» **Task**:
When you find the line with "misses := x.misses" among the records below, reproduce it and each line after it exactly, ending with the line with "else (s.setFld a".

----- The data

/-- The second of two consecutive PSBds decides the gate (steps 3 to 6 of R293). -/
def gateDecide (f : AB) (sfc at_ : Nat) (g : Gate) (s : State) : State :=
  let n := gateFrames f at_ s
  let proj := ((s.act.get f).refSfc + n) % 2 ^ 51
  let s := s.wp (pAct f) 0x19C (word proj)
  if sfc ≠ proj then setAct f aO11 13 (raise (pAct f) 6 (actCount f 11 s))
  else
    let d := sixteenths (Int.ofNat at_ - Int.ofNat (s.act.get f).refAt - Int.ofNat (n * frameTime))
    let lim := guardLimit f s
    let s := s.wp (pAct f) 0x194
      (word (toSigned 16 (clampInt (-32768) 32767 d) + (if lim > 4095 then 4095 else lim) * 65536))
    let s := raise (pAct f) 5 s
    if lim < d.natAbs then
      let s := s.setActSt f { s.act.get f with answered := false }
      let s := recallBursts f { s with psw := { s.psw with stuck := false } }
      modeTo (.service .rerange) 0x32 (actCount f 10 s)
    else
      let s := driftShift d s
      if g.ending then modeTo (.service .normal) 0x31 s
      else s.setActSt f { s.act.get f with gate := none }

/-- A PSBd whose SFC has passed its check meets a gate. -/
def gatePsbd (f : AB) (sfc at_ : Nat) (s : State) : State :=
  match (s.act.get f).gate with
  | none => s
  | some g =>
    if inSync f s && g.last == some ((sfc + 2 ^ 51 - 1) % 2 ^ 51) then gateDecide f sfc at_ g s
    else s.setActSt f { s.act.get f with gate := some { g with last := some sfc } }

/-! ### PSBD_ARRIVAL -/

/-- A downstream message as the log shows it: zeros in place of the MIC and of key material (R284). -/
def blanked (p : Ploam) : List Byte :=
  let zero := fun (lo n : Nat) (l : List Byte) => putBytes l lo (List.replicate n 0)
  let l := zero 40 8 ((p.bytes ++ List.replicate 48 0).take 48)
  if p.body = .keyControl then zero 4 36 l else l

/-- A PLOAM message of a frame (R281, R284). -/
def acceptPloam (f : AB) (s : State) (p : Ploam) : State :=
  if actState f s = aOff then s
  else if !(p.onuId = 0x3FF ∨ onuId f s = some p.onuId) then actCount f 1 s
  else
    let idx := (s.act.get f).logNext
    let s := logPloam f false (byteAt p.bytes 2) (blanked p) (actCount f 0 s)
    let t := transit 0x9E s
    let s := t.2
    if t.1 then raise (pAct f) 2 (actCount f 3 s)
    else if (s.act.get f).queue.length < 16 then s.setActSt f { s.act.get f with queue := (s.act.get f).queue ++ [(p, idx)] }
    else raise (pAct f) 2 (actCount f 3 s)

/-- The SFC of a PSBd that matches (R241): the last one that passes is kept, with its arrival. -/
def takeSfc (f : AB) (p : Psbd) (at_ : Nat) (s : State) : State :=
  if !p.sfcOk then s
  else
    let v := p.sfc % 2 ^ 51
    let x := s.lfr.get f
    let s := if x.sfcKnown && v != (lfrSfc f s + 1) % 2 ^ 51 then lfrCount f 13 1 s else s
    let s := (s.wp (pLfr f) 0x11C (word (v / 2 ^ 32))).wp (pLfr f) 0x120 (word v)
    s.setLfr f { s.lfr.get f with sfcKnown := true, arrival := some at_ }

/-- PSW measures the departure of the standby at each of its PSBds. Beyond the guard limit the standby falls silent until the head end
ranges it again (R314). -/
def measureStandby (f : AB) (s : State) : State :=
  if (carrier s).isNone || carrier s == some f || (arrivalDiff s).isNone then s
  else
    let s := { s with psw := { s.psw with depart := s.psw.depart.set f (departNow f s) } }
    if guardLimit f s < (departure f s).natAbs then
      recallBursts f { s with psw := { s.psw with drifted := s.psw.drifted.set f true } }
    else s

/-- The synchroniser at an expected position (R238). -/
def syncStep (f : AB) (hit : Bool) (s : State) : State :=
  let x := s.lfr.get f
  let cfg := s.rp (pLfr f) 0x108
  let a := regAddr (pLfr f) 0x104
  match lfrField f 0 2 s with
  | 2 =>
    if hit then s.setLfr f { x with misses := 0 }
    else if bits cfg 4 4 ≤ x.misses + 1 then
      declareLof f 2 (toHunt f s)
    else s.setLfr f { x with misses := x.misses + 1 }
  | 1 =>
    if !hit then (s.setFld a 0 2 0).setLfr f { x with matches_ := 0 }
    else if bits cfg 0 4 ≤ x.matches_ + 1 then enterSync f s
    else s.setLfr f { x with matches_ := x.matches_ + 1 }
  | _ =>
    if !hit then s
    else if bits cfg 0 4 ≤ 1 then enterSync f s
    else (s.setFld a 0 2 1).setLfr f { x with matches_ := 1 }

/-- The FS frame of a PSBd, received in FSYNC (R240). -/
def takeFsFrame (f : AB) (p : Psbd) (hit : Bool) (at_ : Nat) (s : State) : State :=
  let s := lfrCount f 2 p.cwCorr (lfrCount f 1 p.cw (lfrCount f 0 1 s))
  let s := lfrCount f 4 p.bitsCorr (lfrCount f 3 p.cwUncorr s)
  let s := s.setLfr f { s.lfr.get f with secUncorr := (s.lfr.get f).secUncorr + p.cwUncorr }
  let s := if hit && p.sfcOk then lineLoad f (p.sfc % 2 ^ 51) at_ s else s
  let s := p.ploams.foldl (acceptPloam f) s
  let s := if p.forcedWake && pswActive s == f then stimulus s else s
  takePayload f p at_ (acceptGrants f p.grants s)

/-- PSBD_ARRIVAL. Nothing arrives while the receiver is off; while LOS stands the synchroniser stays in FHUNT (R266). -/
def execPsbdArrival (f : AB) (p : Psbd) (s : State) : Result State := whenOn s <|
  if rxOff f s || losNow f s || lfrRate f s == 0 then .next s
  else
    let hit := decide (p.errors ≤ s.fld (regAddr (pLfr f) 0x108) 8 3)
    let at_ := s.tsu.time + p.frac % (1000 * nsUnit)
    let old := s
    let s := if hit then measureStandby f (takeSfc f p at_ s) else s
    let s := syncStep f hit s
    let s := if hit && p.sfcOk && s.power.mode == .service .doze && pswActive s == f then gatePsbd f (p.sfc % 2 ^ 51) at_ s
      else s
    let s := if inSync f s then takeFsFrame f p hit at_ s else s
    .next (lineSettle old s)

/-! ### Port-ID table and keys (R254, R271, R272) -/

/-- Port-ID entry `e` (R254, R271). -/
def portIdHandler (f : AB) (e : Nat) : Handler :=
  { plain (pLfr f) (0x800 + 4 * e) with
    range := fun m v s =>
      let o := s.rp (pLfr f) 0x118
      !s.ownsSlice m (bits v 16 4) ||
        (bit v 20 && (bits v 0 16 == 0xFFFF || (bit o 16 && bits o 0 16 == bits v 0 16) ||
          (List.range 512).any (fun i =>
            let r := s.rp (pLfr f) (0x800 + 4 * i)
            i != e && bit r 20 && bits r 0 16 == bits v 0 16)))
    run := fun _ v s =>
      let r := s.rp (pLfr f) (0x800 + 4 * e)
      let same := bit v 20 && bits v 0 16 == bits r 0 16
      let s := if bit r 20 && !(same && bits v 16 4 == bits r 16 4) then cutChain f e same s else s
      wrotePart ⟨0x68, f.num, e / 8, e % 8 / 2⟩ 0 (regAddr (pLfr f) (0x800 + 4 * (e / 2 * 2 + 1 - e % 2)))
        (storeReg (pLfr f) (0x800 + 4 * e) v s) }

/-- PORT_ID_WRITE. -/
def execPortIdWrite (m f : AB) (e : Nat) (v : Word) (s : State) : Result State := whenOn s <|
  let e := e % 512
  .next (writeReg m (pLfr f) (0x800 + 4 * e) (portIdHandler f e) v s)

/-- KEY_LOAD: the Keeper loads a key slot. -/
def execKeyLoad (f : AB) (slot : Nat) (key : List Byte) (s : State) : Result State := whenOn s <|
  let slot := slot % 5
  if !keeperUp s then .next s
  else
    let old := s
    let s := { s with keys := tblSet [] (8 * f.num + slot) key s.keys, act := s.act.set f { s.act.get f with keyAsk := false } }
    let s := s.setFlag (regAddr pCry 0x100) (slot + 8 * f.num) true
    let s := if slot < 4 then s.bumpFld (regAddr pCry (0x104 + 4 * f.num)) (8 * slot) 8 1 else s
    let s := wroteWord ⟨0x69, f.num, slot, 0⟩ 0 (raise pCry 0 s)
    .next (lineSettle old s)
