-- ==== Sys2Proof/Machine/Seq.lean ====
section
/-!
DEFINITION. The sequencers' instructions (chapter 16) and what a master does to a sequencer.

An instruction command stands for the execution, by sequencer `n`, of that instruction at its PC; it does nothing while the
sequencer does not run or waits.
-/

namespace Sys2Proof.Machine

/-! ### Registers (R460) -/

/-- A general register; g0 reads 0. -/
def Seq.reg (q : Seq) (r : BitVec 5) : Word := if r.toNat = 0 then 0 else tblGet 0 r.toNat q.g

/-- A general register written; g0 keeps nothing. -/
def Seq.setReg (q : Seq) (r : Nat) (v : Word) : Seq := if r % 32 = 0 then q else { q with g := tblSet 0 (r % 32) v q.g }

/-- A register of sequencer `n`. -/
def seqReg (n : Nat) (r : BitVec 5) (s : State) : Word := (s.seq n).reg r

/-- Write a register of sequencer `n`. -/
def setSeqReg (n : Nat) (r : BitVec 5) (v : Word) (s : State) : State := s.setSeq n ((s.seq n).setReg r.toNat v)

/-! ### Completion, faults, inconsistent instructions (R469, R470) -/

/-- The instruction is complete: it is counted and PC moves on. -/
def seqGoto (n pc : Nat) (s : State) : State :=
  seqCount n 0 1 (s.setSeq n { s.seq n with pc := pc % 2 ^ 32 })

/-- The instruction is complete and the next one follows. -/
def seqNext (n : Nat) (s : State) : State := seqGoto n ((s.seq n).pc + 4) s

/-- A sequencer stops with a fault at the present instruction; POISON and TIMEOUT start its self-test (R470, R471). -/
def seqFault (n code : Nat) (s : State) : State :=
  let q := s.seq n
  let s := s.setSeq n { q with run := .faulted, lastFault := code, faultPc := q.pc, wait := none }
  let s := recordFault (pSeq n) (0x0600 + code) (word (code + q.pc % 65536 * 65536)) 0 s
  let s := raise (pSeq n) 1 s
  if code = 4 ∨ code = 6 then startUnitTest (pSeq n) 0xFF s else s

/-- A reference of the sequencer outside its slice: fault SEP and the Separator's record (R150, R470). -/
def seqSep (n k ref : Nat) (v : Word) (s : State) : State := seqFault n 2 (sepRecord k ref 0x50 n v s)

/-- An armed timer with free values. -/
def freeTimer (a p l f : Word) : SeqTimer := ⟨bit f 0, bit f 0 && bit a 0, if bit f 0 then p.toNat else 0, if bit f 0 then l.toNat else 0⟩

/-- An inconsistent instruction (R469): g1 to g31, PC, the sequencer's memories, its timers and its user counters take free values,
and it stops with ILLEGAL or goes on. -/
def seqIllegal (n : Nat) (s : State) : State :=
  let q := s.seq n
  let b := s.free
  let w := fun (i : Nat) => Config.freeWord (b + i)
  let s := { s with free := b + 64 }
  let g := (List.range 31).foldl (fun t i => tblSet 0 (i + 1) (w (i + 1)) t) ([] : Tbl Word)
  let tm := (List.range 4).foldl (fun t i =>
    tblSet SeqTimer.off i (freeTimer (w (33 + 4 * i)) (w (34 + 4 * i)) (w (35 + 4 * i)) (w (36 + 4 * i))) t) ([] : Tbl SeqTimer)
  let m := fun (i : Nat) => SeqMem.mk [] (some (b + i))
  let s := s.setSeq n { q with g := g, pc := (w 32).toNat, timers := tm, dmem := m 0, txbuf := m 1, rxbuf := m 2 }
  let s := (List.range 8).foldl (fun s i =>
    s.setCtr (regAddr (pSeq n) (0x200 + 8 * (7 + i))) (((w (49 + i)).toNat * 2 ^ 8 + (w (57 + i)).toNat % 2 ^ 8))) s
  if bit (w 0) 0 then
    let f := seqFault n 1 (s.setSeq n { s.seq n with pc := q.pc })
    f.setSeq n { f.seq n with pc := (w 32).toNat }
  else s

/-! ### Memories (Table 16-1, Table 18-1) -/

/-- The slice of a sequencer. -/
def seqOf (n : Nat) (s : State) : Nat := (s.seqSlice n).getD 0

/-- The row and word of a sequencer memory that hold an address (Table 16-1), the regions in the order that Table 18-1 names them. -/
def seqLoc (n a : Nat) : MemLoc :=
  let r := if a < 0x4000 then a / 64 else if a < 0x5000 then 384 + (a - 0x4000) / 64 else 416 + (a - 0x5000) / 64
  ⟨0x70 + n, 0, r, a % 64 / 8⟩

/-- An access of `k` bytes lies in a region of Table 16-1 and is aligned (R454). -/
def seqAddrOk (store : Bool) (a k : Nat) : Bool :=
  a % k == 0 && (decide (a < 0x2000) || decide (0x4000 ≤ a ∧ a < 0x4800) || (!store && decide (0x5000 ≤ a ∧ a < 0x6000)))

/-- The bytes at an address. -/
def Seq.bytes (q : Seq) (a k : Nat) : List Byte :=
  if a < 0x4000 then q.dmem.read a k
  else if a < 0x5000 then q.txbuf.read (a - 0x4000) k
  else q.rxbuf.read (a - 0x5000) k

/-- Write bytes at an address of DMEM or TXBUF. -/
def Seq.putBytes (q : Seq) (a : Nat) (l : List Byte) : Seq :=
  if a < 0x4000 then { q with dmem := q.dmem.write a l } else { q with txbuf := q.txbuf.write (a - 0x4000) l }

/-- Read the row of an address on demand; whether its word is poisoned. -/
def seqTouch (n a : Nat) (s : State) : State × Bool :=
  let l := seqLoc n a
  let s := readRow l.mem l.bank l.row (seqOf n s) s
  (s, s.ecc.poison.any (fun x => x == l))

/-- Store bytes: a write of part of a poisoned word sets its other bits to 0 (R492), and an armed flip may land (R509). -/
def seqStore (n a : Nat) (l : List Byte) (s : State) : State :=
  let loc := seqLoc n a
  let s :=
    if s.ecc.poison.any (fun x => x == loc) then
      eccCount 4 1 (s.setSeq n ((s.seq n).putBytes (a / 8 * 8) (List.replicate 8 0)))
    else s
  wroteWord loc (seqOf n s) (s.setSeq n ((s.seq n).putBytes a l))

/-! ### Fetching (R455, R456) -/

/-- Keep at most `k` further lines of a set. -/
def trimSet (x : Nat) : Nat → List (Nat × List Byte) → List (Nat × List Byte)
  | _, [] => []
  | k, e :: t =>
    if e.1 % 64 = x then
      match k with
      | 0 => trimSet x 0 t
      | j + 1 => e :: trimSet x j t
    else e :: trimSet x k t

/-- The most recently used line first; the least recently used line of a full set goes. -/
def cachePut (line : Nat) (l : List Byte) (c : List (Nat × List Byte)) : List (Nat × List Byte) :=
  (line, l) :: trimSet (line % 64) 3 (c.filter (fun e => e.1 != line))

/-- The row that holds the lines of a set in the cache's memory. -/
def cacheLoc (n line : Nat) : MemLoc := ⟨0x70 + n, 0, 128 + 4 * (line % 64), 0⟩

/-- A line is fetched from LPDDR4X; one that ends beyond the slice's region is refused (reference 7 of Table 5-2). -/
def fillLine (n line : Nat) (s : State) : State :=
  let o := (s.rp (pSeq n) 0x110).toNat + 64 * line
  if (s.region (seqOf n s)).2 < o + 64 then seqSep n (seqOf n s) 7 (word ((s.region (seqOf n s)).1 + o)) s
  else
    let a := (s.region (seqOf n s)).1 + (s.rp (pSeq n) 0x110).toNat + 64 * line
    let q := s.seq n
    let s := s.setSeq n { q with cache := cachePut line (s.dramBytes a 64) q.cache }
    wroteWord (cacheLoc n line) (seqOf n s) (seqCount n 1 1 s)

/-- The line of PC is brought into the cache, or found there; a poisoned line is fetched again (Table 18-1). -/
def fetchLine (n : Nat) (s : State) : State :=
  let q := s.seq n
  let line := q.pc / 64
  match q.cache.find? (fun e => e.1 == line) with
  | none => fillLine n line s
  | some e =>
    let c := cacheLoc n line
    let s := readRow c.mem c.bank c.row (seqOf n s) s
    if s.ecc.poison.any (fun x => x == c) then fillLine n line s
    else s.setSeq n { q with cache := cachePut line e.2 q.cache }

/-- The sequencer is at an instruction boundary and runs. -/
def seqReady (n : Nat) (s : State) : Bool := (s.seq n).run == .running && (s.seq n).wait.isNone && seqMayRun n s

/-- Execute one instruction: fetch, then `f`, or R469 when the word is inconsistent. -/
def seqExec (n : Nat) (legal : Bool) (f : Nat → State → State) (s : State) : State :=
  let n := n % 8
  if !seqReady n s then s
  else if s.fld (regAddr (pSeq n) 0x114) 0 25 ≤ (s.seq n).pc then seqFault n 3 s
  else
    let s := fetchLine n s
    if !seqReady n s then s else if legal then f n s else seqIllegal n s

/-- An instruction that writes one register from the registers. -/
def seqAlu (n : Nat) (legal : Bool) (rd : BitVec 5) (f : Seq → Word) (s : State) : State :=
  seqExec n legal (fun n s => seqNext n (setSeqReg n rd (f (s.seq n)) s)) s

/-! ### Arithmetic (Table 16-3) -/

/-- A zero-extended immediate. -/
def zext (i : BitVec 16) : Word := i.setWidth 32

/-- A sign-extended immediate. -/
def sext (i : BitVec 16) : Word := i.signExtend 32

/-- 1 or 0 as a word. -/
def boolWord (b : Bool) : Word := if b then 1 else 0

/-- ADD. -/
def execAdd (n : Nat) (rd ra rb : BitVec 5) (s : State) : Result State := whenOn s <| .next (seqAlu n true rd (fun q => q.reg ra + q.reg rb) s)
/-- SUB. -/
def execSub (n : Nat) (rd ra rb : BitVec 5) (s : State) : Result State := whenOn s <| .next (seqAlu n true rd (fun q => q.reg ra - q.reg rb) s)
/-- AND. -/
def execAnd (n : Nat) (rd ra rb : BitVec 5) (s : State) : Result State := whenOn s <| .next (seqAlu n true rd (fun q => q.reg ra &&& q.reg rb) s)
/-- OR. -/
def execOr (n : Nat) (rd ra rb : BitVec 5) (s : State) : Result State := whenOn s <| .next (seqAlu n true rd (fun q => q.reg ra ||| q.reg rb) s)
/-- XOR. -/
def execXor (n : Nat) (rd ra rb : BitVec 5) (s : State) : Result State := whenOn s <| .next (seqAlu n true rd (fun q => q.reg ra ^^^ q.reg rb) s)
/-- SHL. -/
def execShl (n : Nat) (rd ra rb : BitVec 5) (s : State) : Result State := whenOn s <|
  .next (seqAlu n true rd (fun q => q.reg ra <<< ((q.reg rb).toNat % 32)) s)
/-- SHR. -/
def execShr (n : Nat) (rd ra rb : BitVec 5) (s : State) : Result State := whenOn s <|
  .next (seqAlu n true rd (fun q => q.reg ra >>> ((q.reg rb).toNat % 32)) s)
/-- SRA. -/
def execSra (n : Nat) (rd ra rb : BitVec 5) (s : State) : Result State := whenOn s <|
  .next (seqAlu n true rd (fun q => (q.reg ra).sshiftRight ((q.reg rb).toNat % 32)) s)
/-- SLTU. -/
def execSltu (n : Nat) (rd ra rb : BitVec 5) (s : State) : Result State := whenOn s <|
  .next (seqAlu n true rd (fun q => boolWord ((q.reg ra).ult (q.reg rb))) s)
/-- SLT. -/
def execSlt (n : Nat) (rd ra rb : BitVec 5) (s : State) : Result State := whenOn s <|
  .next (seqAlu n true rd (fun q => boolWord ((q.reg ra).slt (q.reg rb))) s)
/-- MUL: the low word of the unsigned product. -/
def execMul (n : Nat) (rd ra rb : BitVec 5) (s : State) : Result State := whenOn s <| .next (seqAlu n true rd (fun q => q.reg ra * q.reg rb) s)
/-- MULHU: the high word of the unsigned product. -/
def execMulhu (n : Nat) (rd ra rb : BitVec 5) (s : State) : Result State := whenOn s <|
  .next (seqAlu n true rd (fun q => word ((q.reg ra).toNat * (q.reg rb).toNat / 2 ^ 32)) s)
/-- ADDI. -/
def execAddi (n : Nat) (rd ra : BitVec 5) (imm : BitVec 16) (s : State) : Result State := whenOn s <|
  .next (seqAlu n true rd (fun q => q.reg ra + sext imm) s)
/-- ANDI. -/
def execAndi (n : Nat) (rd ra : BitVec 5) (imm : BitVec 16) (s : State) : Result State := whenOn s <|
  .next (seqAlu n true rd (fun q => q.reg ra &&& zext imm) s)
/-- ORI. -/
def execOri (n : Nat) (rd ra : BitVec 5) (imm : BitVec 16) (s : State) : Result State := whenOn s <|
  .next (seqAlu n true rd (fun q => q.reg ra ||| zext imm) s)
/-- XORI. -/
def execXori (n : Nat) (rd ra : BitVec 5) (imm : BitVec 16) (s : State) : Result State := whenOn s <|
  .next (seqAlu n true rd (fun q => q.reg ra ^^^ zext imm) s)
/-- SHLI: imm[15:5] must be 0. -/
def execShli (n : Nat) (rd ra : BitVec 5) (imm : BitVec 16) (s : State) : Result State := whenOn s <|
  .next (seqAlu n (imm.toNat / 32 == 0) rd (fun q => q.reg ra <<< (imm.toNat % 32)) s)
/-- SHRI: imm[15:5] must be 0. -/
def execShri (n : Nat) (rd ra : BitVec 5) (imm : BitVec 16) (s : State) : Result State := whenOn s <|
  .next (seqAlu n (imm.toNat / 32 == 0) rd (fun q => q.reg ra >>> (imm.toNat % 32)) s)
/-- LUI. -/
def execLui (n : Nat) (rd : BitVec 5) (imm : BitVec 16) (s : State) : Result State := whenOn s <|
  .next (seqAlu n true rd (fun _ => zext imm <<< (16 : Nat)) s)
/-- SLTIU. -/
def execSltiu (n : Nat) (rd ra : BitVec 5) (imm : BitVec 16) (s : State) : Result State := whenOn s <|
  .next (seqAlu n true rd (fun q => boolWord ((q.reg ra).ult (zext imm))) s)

----------

» **Answer space**:
    else s.setLfr f { x with misses := x.misses + 1 }
  | 1 =>
    if !hit then (s.setFld a 0 2 0).setLfr f { x with matches_ := 0 }
    else if bits cfg 0 4 ≤ x.matches_ + 1 then enterSync f s
    else s.setLfr f { x with matches_ := x.matches_ + 1 }
  | _ =>
    if !hit then s
    else if bits cfg 0 4 ≤ 1 then enterSync f s
    else (s.setFld a 0 2 1).setLfr f { x with matches_ := 1 }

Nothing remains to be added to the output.